▶ _Exercise brief_:
In the listing below, a line holding "fn : (w : Nat)" and a line holding "x &&& (i.setWidth" mark the range. Retype both exactly, with all lines between them.

§ §

-- ==== Sys2Proof/Certificates/Slice0/Obligations.lean ====
section
/-!
DEFINITION. The statements about the machine, and the words of the manual they use.
-/

namespace Sys2Proof.Claims

open Sys2Proof.Machine

/-! ## Integer instructions -/

/-- What an integer or logic instruction does to one element of width `w`: signed or not, the elements of D, A and B. -/
abbrev EltSpec := Bool → (w : Nat) → BitVec w → BitVec w → BitVec w → BitVec w

/-- The value of an element by signedness. -/
def val (sg : Bool) {w : Nat} (x : BitVec w) : Int := if sg then x.toInt else (x.toNat : Int)

/-- The least and the greatest value of a type (R245). -/
def range (sg : Bool) (w : Nat) : Int × Int := if sg then (-(2 ^ (w - 1)), 2 ^ (w - 1) - 1) else (0, 2 ^ w - 1)

/-- Clamped to the range of the type (R245). -/
def clamp (sg : Bool) (w : Nat) (v : Int) : BitVec w := BitVec.ofInt w (max (range sg w).1 (min (range sg w).2 v))

/-- All ones where a compare holds, else zero (R247). -/
def mask (w : Nat) (c : Bool) : BitVec w := if c then BitVec.allOnes w else 0

/-- lsb and wd of a bit-field descriptor (R246). -/
def field (w : Nat) (b : BitVec w) : Nat × Nat := (b.toNat % 64 % w, min (b.toNat / 256 % 64) w)

/-- One row of R245: how its term is made, whether B is an operand, whether it takes more than one cycle (R244), and its
effect on an element. -/
structure IntRow where
  term : BitVec 6 → BitVec 5 → BitVec 5 → BitVec 5 → BitVec 3 → Instr
  hasB : Bool
  long : Bool
  fn : EltSpec

/-- The format A rows of R245 to R247. -/
def intRows : List IntRow :=
  [⟨fun t d a _ y => .mov t d a y, false, false, fun _ _ _ a _ => a⟩,
   ⟨.add, true, false, fun _ _ _ a b => a + b⟩,
   ⟨.sub, true, false, fun _ _ _ a b => a - b⟩,
   ⟨.adds, true, false, fun sg w _ a b => clamp sg w (val sg a + val sg b)⟩,
   ⟨.subs, true, false, fun sg w _ a b => clamp sg w (val sg a - val sg b)⟩,
   ⟨.mul, true, true, fun _ _ _ a b => a * b⟩,
   ⟨.mulh, true, true, fun sg w _ a b => BitVec.ofInt w (val sg a * val sg b / 2 ^ w)⟩,
   ⟨.mad, true, true, fun _ _ d a b => d + a * b⟩,
   ⟨.div, true, true, fun sg w _ a b => if b = 0 then BitVec.allOnes w else if sg then a.sdiv b else a.udiv b⟩,
   ⟨.rem, true, true, fun sg _ _ a b => if b = 0 then a else if sg then a.srem b else a.umod b⟩,
   ⟨.min, true, false, fun sg _ _ a b => if val sg a ≤ val sg b then a else b⟩,
   ⟨.max, true, false, fun sg _ _ a b => if val sg a ≤ val sg b then b else a⟩,
   ⟨fun t d a _ y => .abs t d a y, false, false, fun sg _ _ a _ => if sg && decide (a.toInt < 0) then -a else a⟩,
   ⟨fun t d a _ y => .neg t d a y, false, false, fun _ _ _ a _ => -a⟩,
   ⟨.and, true, false, fun _ _ _ a b => a &&& b⟩,
   ⟨.or, true, false, fun _ _ _ a b => a ||| b⟩,
   ⟨.xor, true, false, fun _ _ _ a b => a ^^^ b⟩,
   ⟨.andn, true, false, fun _ _ _ a b => a &&& ~~~b⟩,
   ⟨.shl, true, false, fun _ w _ a b => a <<< (b.toNat % w)⟩,
   ⟨.shr, true, false, fun _ w _ a b => a >>> (b.toNat % w)⟩,
   ⟨.sar, true, false, fun _ w _ a b => a.sshiftRight (b.toNat % w)⟩,
   ⟨fun t d a _ y => .clz t d a y, false, false, fun _ w _ a _ => 
     BitVec.ofNat w (((List.range w).reverse.takeWhile (fun k => !a.getLsbD k)).length)⟩,
   ⟨fun t d a _ y => .popc t d a y, false, false, fun _ w _ a _ =>
     BitVec.ofNat w (((List.range w).filter (fun k => a.getLsbD k)).length)⟩,
   ⟨.bfx, true, false, fun sg w _ a b =>
     let f := (a >>> (field w b).1).setWidth (field w b).2
     if sg then f.signExtend w else f.setWidth w⟩,
   ⟨.bfi, true, false, fun _ w d a b =>
     let m : BitVec w := BitVec.ofNat w (2 ^ (field w b).2 - 1) <<< (field w b).1
     (d &&& ~~~m) ||| ((a <<< (field w b).1) &&& m)⟩,
   ⟨.sel, true, false, fun _ _ d a b => if d = 0 then b else a⟩,
   ⟨.cmpeq, true, false, fun _ w _ a b => mask w (a == b)⟩,
   ⟨.cmpne, true, false, fun _ w _ a b => mask w (a != b)⟩,
   ⟨.cmplt, true, false, fun sg w _ a b => mask w (decide (val sg a < val sg b))⟩,
   ⟨.cmple, true, false, fun sg w _ a b => mask w (decide (val sg a ≤ val sg b))⟩]

/-- One immediate row of R245: how its term is made from D, A and the immediate, its source (0 none, 1 A, 2 D), and its
effect on a source element; the immediate is sign-extended but for MOVSH and the shift counts (R227). -/
structure ImmRow where
  term : BitVec 6 → BitVec 5 → BitVec 5 → BitVec 13 → Instr
  src : Nat
  fn : (w : Nat) → BitVec w → BitVec 13 → BitVec w

/-- The immediate rows of R245 to R247; the 8-bit immediates take the low 8 bits. -/
def immRows : List ImmRow :=
  [⟨fun t d _ i => .movi t d i, 0, fun w _ i => i.signExtend w⟩,
   ⟨fun t d _ i => .movsh t d i, 2, fun w x i => BitVec.ofNat w (x.toNat * 2 ^ 13 + i.toNat)⟩,
   ⟨fun t d a i => .addi t d a (i.setWidth 8), 1, fun w x i => x + (i.setWidth 8).signExtend w⟩,
   ⟨fun t d a i => .andi t d a (i.setWidth 8), 1, fun w x i => x &&& (i.setWidth 8).signExtend w⟩,
   ⟨fun t d a i => .ori t d a (i.setWidth 8), 1, fun w x i => x ||| (i.setWidth 8).signExtend w⟩,
   ⟨fun t d a i => .shli t d a (i.setWidth 8), 1, fun w x i => x <<< ((i.setWidth 8).toNat % w)⟩,
   ⟨fun t d a i => .shri t d a (i.setWidth 8), 1, fun w x i => x >>> ((i.setWidth 8).toNat % w)⟩,
   ⟨fun t d a i => .cmpeqi t d a (i.setWidth 8), 1, fun w x i => mask w (x == (i.setWidth 8).signExtend w)⟩,
   ⟨fun t d a i => .cmplti t d a (i.setWidth 8), 1, fun w x i =>
     mask w (decide (x.toInt < ((i.setWidth 8).signExtend w).toInt))⟩]

/-- An element effect on the elements of a lane: one, two or four by the type (R242, R245). -/
def onElts (ty : Nat) (f : EltSpec) (d a b : W32) : W32 :=
  let sg := ty == 0
  match eltWidth ty with
  | 16 =>
    let g := fun k => f sg 16 (d.extractLsb' (16 * k) 16) (a.extractLsb' (16 * k) 16) (b.extractLsb' (16 * k) 16)
    (g 1 ++ g 0 : BitVec 32)
  | 8 =>
    let g := fun k => f sg 8 (d.extractLsb' (8 * k) 8) (a.extractLsb' (8 * k) 8) (b.extractLsb' (8 * k) 8)
    (g 3 ++ g 2 ++ g 1 ++ g 0 : BitVec 32)
  | _ => f sg 32 d a b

§ §

▶ _Result below_:
  fn : (w : Nat) → BitVec w → BitVec 13 → BitVec w

/-- The immediate rows of R245 to R247; the 8-bit immediates take the low 8 bits. -/
def immRows : List ImmRow :=
  [⟨fun t d _ i => .movi t d i, 0, fun w _ i => i.signExtend w⟩,
   ⟨fun t d _ i => .movsh t d i, 2, fun w x i => BitVec.ofNat w (x.toNat * 2 ^ 13 + i.toNat)⟩,
   ⟨fun t d a i => .addi t d a (i.setWidth 8), 1, fun w x i => x + (i.setWidth 8).signExtend w⟩,
   ⟨fun t d a i => .andi t d a (i.setWidth 8), 1, fun w x i => x &&& (i.setWidth 8).signExtend w⟩,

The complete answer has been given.